- Ireland / Afghanistan
- Dates: 20 – 31 August 2018
- Captains: William Porterfield (ODIs) Gary Wilson (T20Is) / Asghar Afghan

One Day International series
- Results: Afghanistan won the 3-match series 2–1
- Most runs: Andrew Balbirnie (132) / Rahmat Shah (94)
- Most wickets: Tim Murtagh (9) / Rashid Khan (8)
- Player of the series: Rashid Khan (Afg)

Twenty20 International series
- Results: Afghanistan won the 3-match series 2–0
- Most runs: Gary Wilson (56) / Hazratullah Zazai (156)
- Most wickets: Peter Chase (4) / Rashid Khan (7)
- Player of the series: Hazratullah Zazai (Afg)

= Afghan cricket team in Ireland in 2018 =

International cricket tour

The Afghanistan cricket team toured Ireland in August 2018 to play three One Day Internationals (ODIs) and three Twenty20 Internationals (T20Is) matches against the Ireland cricket team. Afghanistan won the T20I series 2–0, after the third match was abandoned due to overnight rain and a wet outfield. Afghanistan won the ODI series 2–1.

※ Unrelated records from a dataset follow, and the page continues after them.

-- ==== Sys2Proof/Machine/Core.lean ====
section
/-!
DEFINITION. The machine that the host runs.
-/

/-- Zurax as the host's interface sees it. -/
def Sys2Proof.core : Host.Core := { State := Sys2Proof.Machine.State, Fault := Sys2Proof.Machine.Fault, Refusal := Sys2Proof.Machine.Refusal, step := Sys2Proof.Machine.step, reset := Sys2Proof.Machine.State.reset }
end

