/-- Clearing a watch that is not armed completes with DONE and RESULT 0; an armed one whose notices have not all been sent
goes on, and one whose notices have been sent is gone, with their number in RESULT (R110). -/
def Obligations.WatchClearAnswers : Prop :=
  ∀ (s : State) (cx : Nat) (r : Running), turnOf s cx 0x0205 = some r → Clear r.pkt [(8, 7, 0)] →
    let w := r.pkt.at 64 1
    (tget? s.sync.watches w = none → exec (.watchClear cx) s = .next (complete s cx stDONE 0)) ∧
    (∀ x, tget? s.sync.watches w = some x → noticeWaits s w = true → exec (.watchClear cx) s = .next s) ∧
    (∀ x t, tget? s.sync.watches w = some x → noticeWaits s w = false → exec (.watchClear cx) s = .next t →
      tget? t.sync.watches w = none ∧ noticeWaits t w = false ∧
      t = complete { s with sync := { s.sync with watches := terase s.sync.watches w } } cx stDONE x.sent)

/-! ### Ports and protection -/

/-- A request of any opcode, the reserved one among them, that arrives with its credits and with a TAG already outstanding has
no effect but TAG_REUSE; its DENIED waits for the response of the request that holds the tag, which is not affected (R53). -/
def Obligations.TagReuseIsDenied : Prop :=
  ∀ (s : State) (p : Nat) (hdr : BitVec 128), portUp s p = true → (p, (ReqHdr.ofBits hdr).tag) ∈ s.host.tags →
    let h := ReqHdr.ofBits hdr
    reqCredits (kindOf h.opc) h.len ≤ creditsFree s p (channelOf s (kindOf h.opc) h.addr) →
    let s2 := setFld (noteRev s p h.rev2) (rHbPortStat p) 3 3 1
    let t := { s2 with host := { s2.host with reused := s2.host.reused ++ [(p, h.tag, channelOf s (kindOf h.opc) h.addr)] } }
    (h.opc = 0 ∨ h.opc = 1 → exec (.rd p hdr) s = .next t) ∧ (h.opc = 4 → exec (.rda p hdr) s = .next t) ∧
    (∀ d, h.opc = 2 → h.final = false → exec (.wr p hdr d) s = .next t) ∧
    (∀ d, h.opc = 3 → h.final = false → exec (.wrr p hdr d) s = .next t) ∧
    (∀ d, h.opc = 2 ∨ h.opc = 3 → h.final = true → exec (.finalWrite p hdr d) s = .next t) ∧
    (∀ d, h.opc = 5 → exec (.atm p hdr d) s = .next t) ∧ (h.opc = 6 → exec (.fnl p hdr) s = .next t) ∧
    (∀ m lat, h.opc = 7 → exec (.plt p hdr m lat) s = .next t) ∧
    t.host.reqs = s.host.reqs ∧ t.host.tags = s.host.tags ∧ t.host.egress = s.host.egress ∧ t.mem = s.mem ∧
    fld t (rHbPortStat p) 3 3 = 1

/-- While LOCK is clear every port holds every right at every address, and a write of the map records the values written, a
region whose LIMIT lies below its BASE excepted (R411, R409). -/
def Obligations.OpenMapRecords : Prop :=
  ∀ s : State, locked s = false →
    (∀ p need a n, hasRight s p need a n = true) ∧
    (∀ r < 32, ∀ v, bits v 60 60 = 0 ∨ bits v 29 0 ≤ bits v 59 30 →
      let t := (writeReg s (rHbProtRgn r) v).1
      fld t (rHbProtRgn r) 29 0 = bits v 29 0 ∧ fld t (rHbProtRgn r) 59 30 = bits v 59 30 ∧
      fld t (rHbProtRgn r) 60 60 = bits v 60 60 ∧ (writeReg s (rHbProtRgn r) v).2 = false) ∧
    (∀ k < 2 * ports s.part, ∀ v,
      let t := (writeReg s (rHbProtPort k) v).1
      regW t (rHbProtPort k) = v % 2 ^ 64 ∧ (writeReg s (rHbProtPort k) v).2 = false)

/-- Once LOCK is set the map decides every access byte by byte, and no write of a register clears LOCK or changes the map,
SELF of HB_ROADSTEAD or SIZE_GIB of LD_ANCH; one that would change SELF is told so (R409, R410, R412). -/
def Obligations.LockHolds : Prop :=
  ∀ s : State, locked s = true →
    (∀ p need a n, hasRight s p need a n = true ↔
      ∀ i < n, ∃ r < 32, regionHolds s r ((a + i) / 16384) = true ∧ bit (regionRights s p r) need = true) ∧
    (∀ off v,
      let t := (writeReg s off v).1
      locked t = true ∧ (∀ r < 32, regW t (rHbProtRgn r) = regW s (rHbProtRgn r)) ∧
      (∀ k < 256, regW t (rHbProtPort k) = regW s (rHbProtPort k)) ∧
      fld t rHbRoadstead 17 0 = fld s rHbRoadstead 17 0 ∧ fld t rLdAnch 6 0 = fld s rLdAnch 6 0) ∧
    (∀ v, (writeReg s rHbRoadstead v).2 = decide (fld s rHbRoadstead 17 0 ≠ bits v 17 0))

/-- Every fuse bit that is blown in one set of fuses is blown in the other (R432). -/
def fusesGrow (f g : Fuses) : Prop :=
  (f.dbgKill = true → g.dbgKill = true) ∧ f.keyRevoked &&& g.keyRevoked = f.keyRevoked ∧ f.fwSvnMin &&& g.fwSvnMin = f.fwSvnMin

/-- A debug access acts only while DBG_KILL and LOCK are both 0 and selects BYPASS at any other time; a fuse that it blows,
DBG_KILL, a bit of KEY_REVOKED or bits of FW_SVN_MIN, changes nothing that is sensed until the next Cold reset, by the sideband, by
COLD_RST_N or by power-on; no row clears a fuse, blown or sensed; and DBG_KILL, once sensed, stays for the life of the part (R393,
R416, R432). That an access that is open acts in an Active harbour, and when POWER_ON boots a part, is the model's reading (log
entry 60). -/
def Obligations.DebugAccessCloses : Prop :=
  (∀ (s : State) (op : DebugOp), s.pow.harbour ≠ .off → s.fuses.dbgKill = true ∨ locked s = true →
    exec (.debugAccess op) s = .next (selectTap s .bypass [false])) ∧
  (∀ (s : State) (op : DebugOp), s.pow.harbour = .active → s.fuses.dbgKill = false → locked s = false →
    exec (.debugAccess op) s = .next (debugDo s op)) ∧
  (∀ s : State, (debugDo s .blowDbgKill).fuses = s.fuses ∧ (debugDo s .blowDbgKill).blown = { s.blown with dbgKill := true }) ∧
  (∀ (s : State) (k : Nat), (debugDo s (.blowKeyRevoked k)).fuses = s.fuses ∧
    (debugDo s (.blowKeyRevoked k)).blown = { s.blown with keyRevoked := s.blown.keyRevoked ||| (1#2 <<< k) }) ∧
  (∀ (s : State) (m : BitVec 8), (debugDo s (.blowSvnMin m)).fuses = s.fuses ∧
    (debugDo s (.blowSvnMin m)).blown = { s.blown with fwSvnMin := s.blown.fwSvnMin ||| m }) ∧
  (∀ (s : State) (ref : Bool), s.pow.harbour ≠ .off →
    (∃ t, exec (.cold ref) s = .next t ∧ t.fuses = s.blown ∧ t.blown = s.blown) ∧
    (∃ t, exec (.coldRstN ref) s = .next t ∧ t.fuses = s.blown ∧ t.blown = s.blown)) ∧
  (∀ (s : State) (ref : Bool), s.pow.harbour = .off ∨ fld s rHbBootStat 2 0 = 0 →
    ∃ t, exec (.powerOn ref) s = .next t ∧ t.fuses = s.blown ∧ t.blown = s.blown) ∧
  (∀ (s t : State) (i : Instr), exec i s = .next t → fusesGrow s.blown t.blown ∧
    (fusesGrow s.fuses s.blown → fusesGrow s.fuses t.fuses ∧ fusesGrow t.fuses t.blown)) ∧
  (∀ (s t : State) (i : Instr), s.fuses.dbgKill = true → s.blown.dbgKill = true → exec i s = .next t →
    t.fuses.dbgKill = true ∧ t.blown.dbgKill = true)
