-- ==== Sys2Proof/Tests/Slice0.lean ====
section
/-!
SUPPORT. Tests of the model: the spec's worked examples and the encodings it spells out, what single commands do on small
states, the checks of WellFormed, and for every statement a state and operands that meet its hypotheses.
-/
namespace Sys2Proof.Tests

set_option Elab.async false
set_option linter.unusedVariables false

open Sys2Proof Sys2Proof.Machine

/-- The next state of an outcome, if that is what it is. -/
def nextOf : Host.Outcome State Fault Refusal → Option State
  | .next t => some t
  | _ => none

theorem of_nextOf {o : Host.Outcome State Fault Refusal} {t : State} (h : nextOf o = some t) : o = .next t := by
  cases o <;> simp_all [nextOf]

/-! ### Small states -/

/-- An Active harbour whose harbourmaster and landing ports run. -/
def on : State :=
  let s := setFld State.reset rHbHmStat 0 0 1
  { s with land := { s.land with stopped := false } }

/-- A packet of 256 bytes with an opcode and the eight-byte units from unit 8 on. -/
def pkt (op : Nat) (us : List Nat) : CmdPkt :=
  { win := 0, port := 0, seq := 0, stamp := 0, unlocked := false, bad := false, bytes := leBytes 8 (op + 2 ^ 32) ++ leBytes 56 0 ++ us.flatMap (leBytes 8) }

/-- A started command. -/
def run (op : Nat) (us : List Nat) : Running :=
  { pkt := pkt op us, fast := fastOp op, phase := .started, refused := 0, sent := 0, recalled := false,
    seed := 0, cseed := 0, ftz := 0 }

/-- A state in which one command runs, with context 0. -/
def withRun (s : State) (r : Running) : State := { s with cmd := { s.cmd with running := [(0, r)], nextCx := 1 } }

/-- A state in which one started command waits for its row, with context 0. -/
def cmd (s : State) (op : Nat) (us : List Nat) : State := withRun s (run op us)

/-- The constants of a plain rule. -/
def mom : Consts :=
  { rule := 2, nesterov := false, noBias := false, mstoch := false, beta1 := 0x3F666666, beta2 := 0, eps := 0, lambda := 0,
    maxnorm := 0x3F800000, delta := 0, pivot := 0 }

/-- A parameter set of one tensor of one consignment, and one group. -/
def pset (k : Consts) : Pset :=
  Pset.created k fE4M3 0 false
    [{ elements := 4096, tensorId := 0, noDecay := false, tiled := false, cols := 0, group := 0 }] 1 0x40000000 1048576

/-- A set whose step size is there for its next step. -/
def setReady : Pset := { pset mom with pr := { PsetRegs.created with etaStep := 1 } }

/-- An Active harbour with set 0. -/
def onSet : State := putSet on 0 setReady


/-- Set 0 is a dispatch set. -/
def onDispatch : State := putSet on 0 (pset { mom with rule := 0 })

/-- A reply that waits for its ring. -/
def heldReply (op : Nat) : Reply :=
  { token := 7, seq := 0, win := 0, status := 0, opcode := op, field := 0, result := 5, tick := 0, post := true,
    release := none, task := 0 }

/-- Window 0 holds one reply, and its ring of two entries has room. -/
def heldOne (op : Nat) : State :=
  setWin on 0 { Window.zero with enable := true, base := 0xE0001000000, size := 1, held := [heldReply op] }

/-- What posting the only held reply of window 0 leaves. -/
def postOne (s : State) (q : Reply) : State :=
  let y := releaseOpt (writeReply (setWin s 0 { winOf s 0 with held := [] }) q) q.task q.release
  settleTodo y.1 y.2

/-- Generation 1 of data manifest 3. -/
def manOne : Manifest := { manOfPkt on (pkt 0x0201 [0x10003, 5, 0xE0000400000, 64]) with landed := 2 }

/-- An Active harbour with manifest 3 open. -/
def manOn : State := setMan on 3 manOne

/-- The watch stands at a tick. -/
def later (s : State) (t : Nat) : State := setFld s rHbWatch 47 0 t

/-- Routing table 1 has one entry. -/
def routed : State := { on with disp := { on.disp with routes := [(1, [5])] } }

/-- Generation 1 of token manifest 4, closed with one slot. -/
def tokMan : Manifest :=
  { manOfPkt on (pkt 0x0201 [0x10004, 5, 0xE0001000000, 32, 0, 0, 0x100000001, 0xE0001000000]) with
    kind := 2, state := .closed }

/-- An Active harbour with token manifest 4 closed. -/
def tokClosed : State := setMan on 4 tokMan

/-- The release ring has two entries, and both are waited for. -/
def ringFullOn : State :=
  let s := setFld tokClosed rDsPoolCfg 4 0 1
  { s with disp := { s.disp with prod := 2 } }

/-- Set 0 at a decision, and with its norms sent. -/
def decided : Pset := { setReady with sw := { setReady.sw with phase := .decided } }
def normSent : Pset := { setReady with sw := { setReady.sw with phase := .normSent } }
def onDecided : State := putSet on 0 decided

/-- Gate 5 is open in round 0, with host port 0 and another as members, until tick 100. -/
def gateOn : State := setGate on 5 { Gate.zero with members := [1, 5], state := 1, deadline := 100 }

/-- TASK_CLOSE of task 9, without a list and with one in DRAM. -/
def taskClose (unit8 : Nat) : Running :=
  { run 0x0705 [0] with
    pkt := { pkt 0x0705 [0] with bytes := leBytes 8 (0x705 + 2 ^ 32 + 9 * 2 ^ 48) ++ leBytes 56 0 ++ leBytes 8 unit8 } }
def taskRun : Running := taskClose 0
def taskListRun : Running := taskClose (2 ^ 63)

/-- Task 9 has tagged gate 5, which is open, and beacon 2, which is as it was. -/
def taskTagged : State :=
  { gateOn with sync := { gateOn.sync with tags := [⟨true, 5, 9, 0⟩, ⟨false, 2, 9, 0⟩] } }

The second match of the ODI series was the 100th ODI to be played by Afghanistan. In the same match, Mohammad Nabi became the first cricketer for Afghanistan to play in 100 ODIs.

==Squads==

| ODIs |  | T20Is |  |
|---|---|---|---|
| Ireland | Afghanistan | Ireland | Afghanistan |
| William Porterfield (c); Andrew Balbirnie; Peter Chase; David Delany; George Dockrell; Tyrone Kane; Josh Little; Andy McBrine; Tim Murtagh; Kevin O'Brien; Niall O'Brien; Boyd Rankin; James Shannon; Simi Singh; Paul Stirling; Gary Wilson; | Asghar Afghan (c); Javed Ahmadi; Aftab Alam; Ihsanullah; Rashid Khan; Wafadar Momand; Mohammad Nabi; Gulbadin Naib; Shafiqullah (wk); Rahmat Shah; Hashmatullah Shahidi; Mohammad Shahzad (wk); Sayed Shirzad; Samiullah Shinwari; Mujeeb Ur Rahman; Dawlat Zadran; Najibullah Zadran; Hazratullah Zazai; | Gary Wilson (c); Andrew Balbirnie; Peter Chase; David Delany; George Dockrell; Tyrone Kane; Josh Little; Andy McBrine; Kevin O'Brien; William Porterfield; Boyd Rankin; James Shannon; Simi Singh; Paul Stirling; Stuart Thompson; | Asghar Afghan (c); Fareed Ahmad; Aftab Alam; Mirwais Ashraf; Usman Ghani; Rashid Khan; Mohammad Nabi; Gulbadin Naib; Shafiqullah; Mohammad Shahzad (wk); Samiullah Shinwari; Mujeeb Ur Rahman; Najibullah Zadran; Hazratullah Zazai; |

After the initial players were selected, Tyrone Kane was added to Ireland's squads as bowling cover. Josh Little replaced David Delany in Ireland's squad for the third ODI.